With 17 years of nursing experience, Fore says one of her favorite things about the profession is knowing she is making a difference in the lives of her patients.

“I always seem to encounter others who look like me, my aunt, my grandmother or my dad. These individuals tend to stick out more to me because we can relate to each other on a deeper level,” explained Fore. “When a patient says, ‘I really appreciate seeing you because you look like me, understand my culture and what I deal with,’ it’s the best feeling to know I have helped to explain something in a way they could understand or have been their support through a procedure. It’s the high point in my career.”

Over the years, Fore has seen her fair share of challenges in healthcare, namely staff and resource shortages, which have been exaggerated due to the pandemic.

“It is a challenge to provide the care we want to provide to patients. In every setting, the hospital, homecare, even in case management, it feels like we have more than we can handle. Functioning at the level we need to be at as a profession to provide quality care to patients requires a better nurse-to-patient ratio, properly functioning equipment, and more ancillary staff. As a whole team, we are spread too thin.” 

Alternatively, Fore has witnessed changes within the profession that have positively impacted nurses and patients.

“Thank goodness for technology and the ability to share data with all members of a patient’s care team. It prevents duplication and cuts down errors,” described Fore. “As a millennial, I was in the middle of the shift away from paper and I greatly appreciate where we are today with virtual and telehealth. Technology allows us to offer access to people who may not have had access to the healthcare system in the past.”

Following graduation later this year, Fore would love to pursue opportunities in academia as a full-time faculty.

“We need to see more diversity with our educators. I think it starts there, not only in clinical practice, but in academia,” stated Fore. “We need to be diligent in mentoring potential candidates who may not meet the requirements now, so that one day they can be successful in those positions.”

But it’s not just educators of diversity or minority populations who need to be inspired, it’s potential nursing students as well.

“We need to help inspire students of underrepresented populations to consider entering the field of nursing because patients need to see providers who look like them. Our patients need diversity,” said Fore passionately. “Only you understand your culture, what it is like to be in your shoes or live in your community. It matters that they know and see you. That’s how we establish and maintain trust with our patients and when we ultimately see the best health outcomes.”

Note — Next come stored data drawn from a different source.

-- ==== Sys2Proof/Laws/Decode.lean ====
section
/-! SUPPORT. The fields and fixed bits of each encoded format, the disjoint rows of the opcode table, and decoding by row. -/

namespace Sys2Proof

theorem nibble_toReg (x : VReg) : Fin.ofNat 16 (nibble x).toNat = x := by
  apply Fin.ext; simp [nibble, Fin.ofNat]

/-! ### The fields of each format -/

@[simp] theorem fieldNNN_encodeA (c : BitVec 4) (nnn : BitVec 12) : fieldNNN (encodeA c nnn) = nnn :=
  BitVec.extractLsb'_append_eq_right

@[simp] theorem fieldNN_encodeXI (c : BitVec 4) (x : VReg) (nn : Byte) : fieldNN (encodeXI c x nn) = nn :=
  BitVec.extractLsb'_append_eq_right

@[simp] theorem fieldX_encodeXI (c : BitVec 4) (x : VReg) (nn : Byte) : fieldX (encodeXI c x nn) = x := by
  have h : (encodeXI c x nn).extractLsb' 8 4 = nibble x := by
    unfold encodeXI; ext i hi; simp; grind
  rw [fieldX, h, nibble_toReg]

@[simp] theorem fieldX_encodeXS (c : BitVec 4) (x : VReg) (sub : Byte) : fieldX (encodeXS c x sub) = x :=
  fieldX_encodeXI c x sub

@[simp] theorem fieldX_encodeXY (c : BitVec 4) (x y : VReg) (sub : BitVec 4) : fieldX (encodeXY c x y sub) = x := by
  have h : (encodeXY c x y sub).extractLsb' 8 4 = nibble x := by
    unfold encodeXY; ext i hi; simp; grind
  rw [fieldX, h, nibble_toReg]

@[simp] theorem fieldY_encodeXY (c : BitVec 4) (x y : VReg) (sub : BitVec 4) : fieldY (encodeXY c x y sub) = y := by
  have h : (encodeXY c x y sub).extractLsb' 4 4 = nibble y := by
    unfold encodeXY; ext i hi; simp; grind
  rw [fieldY, h, nibble_toReg]

@[simp] theorem fieldN_encodeXY (c : BitVec 4) (x y : VReg) (sub : BitVec 4) :
    fieldN (encodeXY c x y sub) = sub.toNat := by
  rw [fieldN, encodeXY, BitVec.extractLsb'_append_eq_right]

/-! ### The fixed bits of each format -/

theorem encodeA_fixed (c : BitVec 4) (nnn : BitVec 12) : encodeA c nnn &&& 0xF000 = c ++ 0#12 := by
  rw [show (0xF000 : Word) = BitVec.allOnes 4 ++ 0#12 from rfl, encodeA, BitVec.and_append]; simp only [BitVec.and_allOnes, BitVec.and_zero]

theorem encodeXI_fixed (c : BitVec 4) (x : VReg) (nn : Byte) : encodeXI c x nn &&& 0xF000 = c ++ 0#4 ++ 0#8 := by
  rw [show (0xF000 : Word) = BitVec.allOnes 4 ++ 0#4 ++ 0#8 from rfl, encodeXI, BitVec.and_append, BitVec.and_append]; simp only [BitVec.and_allOnes, BitVec.and_zero]

theorem encodeXY_fixed (c : BitVec 4) (x y : VReg) (sub : BitVec 4) :
    encodeXY c x y sub &&& 0xF00F = c ++ 0#4 ++ 0#4 ++ sub := by
  rw [show (0xF00F : Word) = BitVec.allOnes 4 ++ 0#4 ++ 0#4 ++ BitVec.allOnes 4 from rfl, encodeXY, BitVec.and_append,
    BitVec.and_append, BitVec.and_append]; simp only [BitVec.and_allOnes, BitVec.and_zero]

theorem encodeXYN_fixed (c : BitVec 4) (x y : VReg) (sub : BitVec 4) :
    encodeXY c x y sub &&& 0xF000 = c ++ 0#4 ++ 0#4 ++ 0#4 := by
  rw [show (0xF000 : Word) = BitVec.allOnes 4 ++ 0#4 ++ 0#4 ++ 0#4 from rfl, encodeXY, BitVec.and_append,
    BitVec.and_append, BitVec.and_append]; simp only [BitVec.and_allOnes, BitVec.and_zero]

theorem encodeXS_fixed (c : BitVec 4) (x : VReg) (sub : Byte) : encodeXS c x sub &&& 0xF0FF = c ++ 0#4 ++ sub := by
  rw [show (0xF0FF : Word) = BitVec.allOnes 4 ++ 0#4 ++ BitVec.allOnes 8 from rfl, encodeXS, BitVec.and_append,
    BitVec.and_append]; simp only [BitVec.and_allOnes, BitVec.and_zero]

/-! ### A word is rebuilt from its fields -/

theorem nibble_fieldX (w : Word) : nibble (fieldX w) = w.extractLsb' 8 4 := by
  apply BitVec.eq_of_toNat_eq
  simp [nibble, fieldX, Fin.ofNat]

theorem nibble_fieldY (w : Word) : nibble (fieldY w) = w.extractLsb' 4 4 := by
  apply BitVec.eq_of_toNat_eq
  simp [nibble, fieldY, Fin.ofNat]

theorem encodeA_fields (w : Word) : encodeA (classOf w) (fieldNNN w) = w := by
  unfold encodeA classOf fieldNNN; ext i hi; simp; grind

theorem encodeXI_fields (w : Word) : encodeXI (classOf w) (fieldX w) (fieldNN w) = w := by
  unfold encodeXI classOf fieldNN; rw [nibble_fieldX]; ext i hi; simp; grind

theorem encodeXY_fields (w : Word) : encodeXY (classOf w) (fieldX w) (fieldY w) (w.extractLsb' 0 4) = w := by
  unfold encodeXY classOf; rw [nibble_fieldX, nibble_fieldY]; ext i hi; simp; grind

theorem fieldN_lt (w : Word) : fieldN w < 16 := (w.extractLsb' 0 4).isLt

theorem ofNat_fieldN (w : Word) : BitVec.ofNat 4 (fieldN w) = w.extractLsb' 0 4 :=
  BitVec.eq_of_toNat_eq (by simp [fieldN])

/-- The class of a word, read through any mask that fixes the class. -/
theorem classOf_and (w m : Word) (h : classOf m = 0xF) : classOf (w &&& m) = classOf w := by
  unfold classOf at h ⊢
  rw [BitVec.extractLsb'_and, h]; exact BitVec.and_allOnes

/-- The sub-operation nibble, read through any mask that fixes it. -/
theorem lowNibble_and (w m : Word) (h : m.extractLsb' 0 4 = 0xF#4) :
    (w &&& m).extractLsb' 0 4 = w.extractLsb' 0 4 := by
  rw [BitVec.extractLsb'_and, h]; exact BitVec.and_allOnes

/-- The sub-operation byte, read through any mask that fixes it. -/
theorem fieldNN_and (w m : Word) (h : fieldNN m = 0xFF) : fieldNN (w &&& m) = fieldNN w := by
  unfold fieldNN at h ⊢
  rw [BitVec.extractLsb'_and, h]; exact BitVec.and_allOnes

/-! ### Decoding by row -/

/-- No word is of two rows: any two rows differ in a bit that both fix. -/
theorem opcodeRows_disjoint :
    opcodeRows.Pairwise (fun p q => (p.pattern ^^^ q.pattern) &&& p.mask &&& q.mask ≠ 0) := by decide

/-- Two rows that one word fits are the same row. -/
theorem row_unique {w : Word} {p q : OpRow} (hp : p ∈ opcodeRows) (hq : q ∈ opcodeRows)
    (fp : w &&& p.mask = p.pattern) (fq : w &&& q.mask = q.pattern) : p = q := by
  let R : OpRow → OpRow → Prop := fun p q => (p.pattern ^^^ q.pattern) &&& p.mask &&& q.mask ≠ 0
  have sym : Std.Symm R := ⟨fun p q h => by
    show (q.pattern ^^^ p.pattern) &&& q.mask &&& p.mask ≠ 0
    rw [BitVec.xor_comm, BitVec.and_assoc, BitVec.and_comm q.mask, ← BitVec.and_assoc]; exact h⟩
  by_contra hne
  refine opcodeRows_disjoint.forall (R := R) hp hq hne ?_
  rw [← fp, ← fq]
  ext i hi
  simp
  grind

/-- The row of a word that fits one. -/
theorem rowOf_of_fits {w : Word} {r : OpRow} (hr : r ∈ opcodeRows) (h : w &&& r.mask = r.pattern) :
    rowOf w = some r := by
  unfold rowOf
  cases hf : opcodeRows.find? (OpRow.fits w) with
  | none => exact absurd (List.find?_eq_none.1 hf r hr) (by simp [OpRow.fits, h])
  | some q =>
    have fq : w &&& q.mask = q.pattern := by simpa [OpRow.fits] using List.find?_some hf
    rw [row_unique (List.mem_of_find?_eq_some hf) hr fq h]

/-- A word that fits a row decodes to that row's instruction (30_encoding.md R105). -/
theorem decodeWord_of_fits {w : Word} {r : OpRow} (b : Bool) (hr : r ∈ opcodeRows) (h : w &&& r.mask = r.pattern) :
    decodeWord b w = .ok (r.build w) := by
  simp [decodeWord, rowOf_of_fits hr h]

/-- Everything decoding can answer. -/
theorem decodeWord_cases (b : Bool) (w : Word) :
    (∃ r ∈ opcodeRows, w &&& r.mask = r.pattern ∧ decodeWord b w = .ok (r.build w)) ∨
    ((∀ r ∈ opcodeRows, w &&& r.mask ≠ r.pattern) ∧
      decodeWord b w = if b = true ∧ classOf w = 0 then .ok .nop else .error (.unknownInstruction w)) := by
  by_cases h : ∃ r ∈ opcodeRows, w &&& r.mask = r.pattern
  · obtain ⟨r, hr, hf⟩ := h
    exact .inl ⟨r, hr, hf, decodeWord_of_fits b hr hf⟩
  · push Not at h
    have hn : rowOf w = none := List.find?_eq_none.2 fun r hr => by simpa [OpRow.fits] using h r hr
    exact .inr ⟨h, by simp [decodeWord, hn]⟩

/-! ### Words and bytes -/

@[simp] theorem wordOfBytes_bytesOfWord (w : Word) : wordOfBytes (w.extractLsb' 8 8) (w.extractLsb' 0 8) = w := by
  unfold wordOfBytes
  ext i hi
  simp
  grind

@[simp] theorem decodeBytes_bytesOfWord (b : Bool) (w : Word) : decodeBytes b (bytesOfWord w) = decodeWord b w := by
  simp [decodeBytes, bytesOfWord]

end Sys2Proof
end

Fore wants the next generation of underrepresented nurses to know change is coming.

“There are people ahead of you fighting so you have the same opportunities as they did to advance in your career. As more seasoned nurses and professionals move up the ladder, we are going to reach down and pull you up. We are going to come back for you,” declared Fore. “Sometimes we just need help getting the door open. Somebody helped make it better for me and we’re going to do it for you. Keep trucking along, gaining experience, and being dedicated to your education. It will happen.”

As her time at Kent State University College of Nursing comes to an end, Fore enthusiastically shared her experience has been fantastic. “The DNP program was put together like a perfect puzzle. It has absolutely provided me with new skills I would have never learned or discovered had I not decided to continue my education,” remarked Fore. “I truly had no idea it would be this rewarding. The faculty are among the best in their specialties. It’s been a fantastic experience that I have absolutely loved. I would recommend this program to anybody!”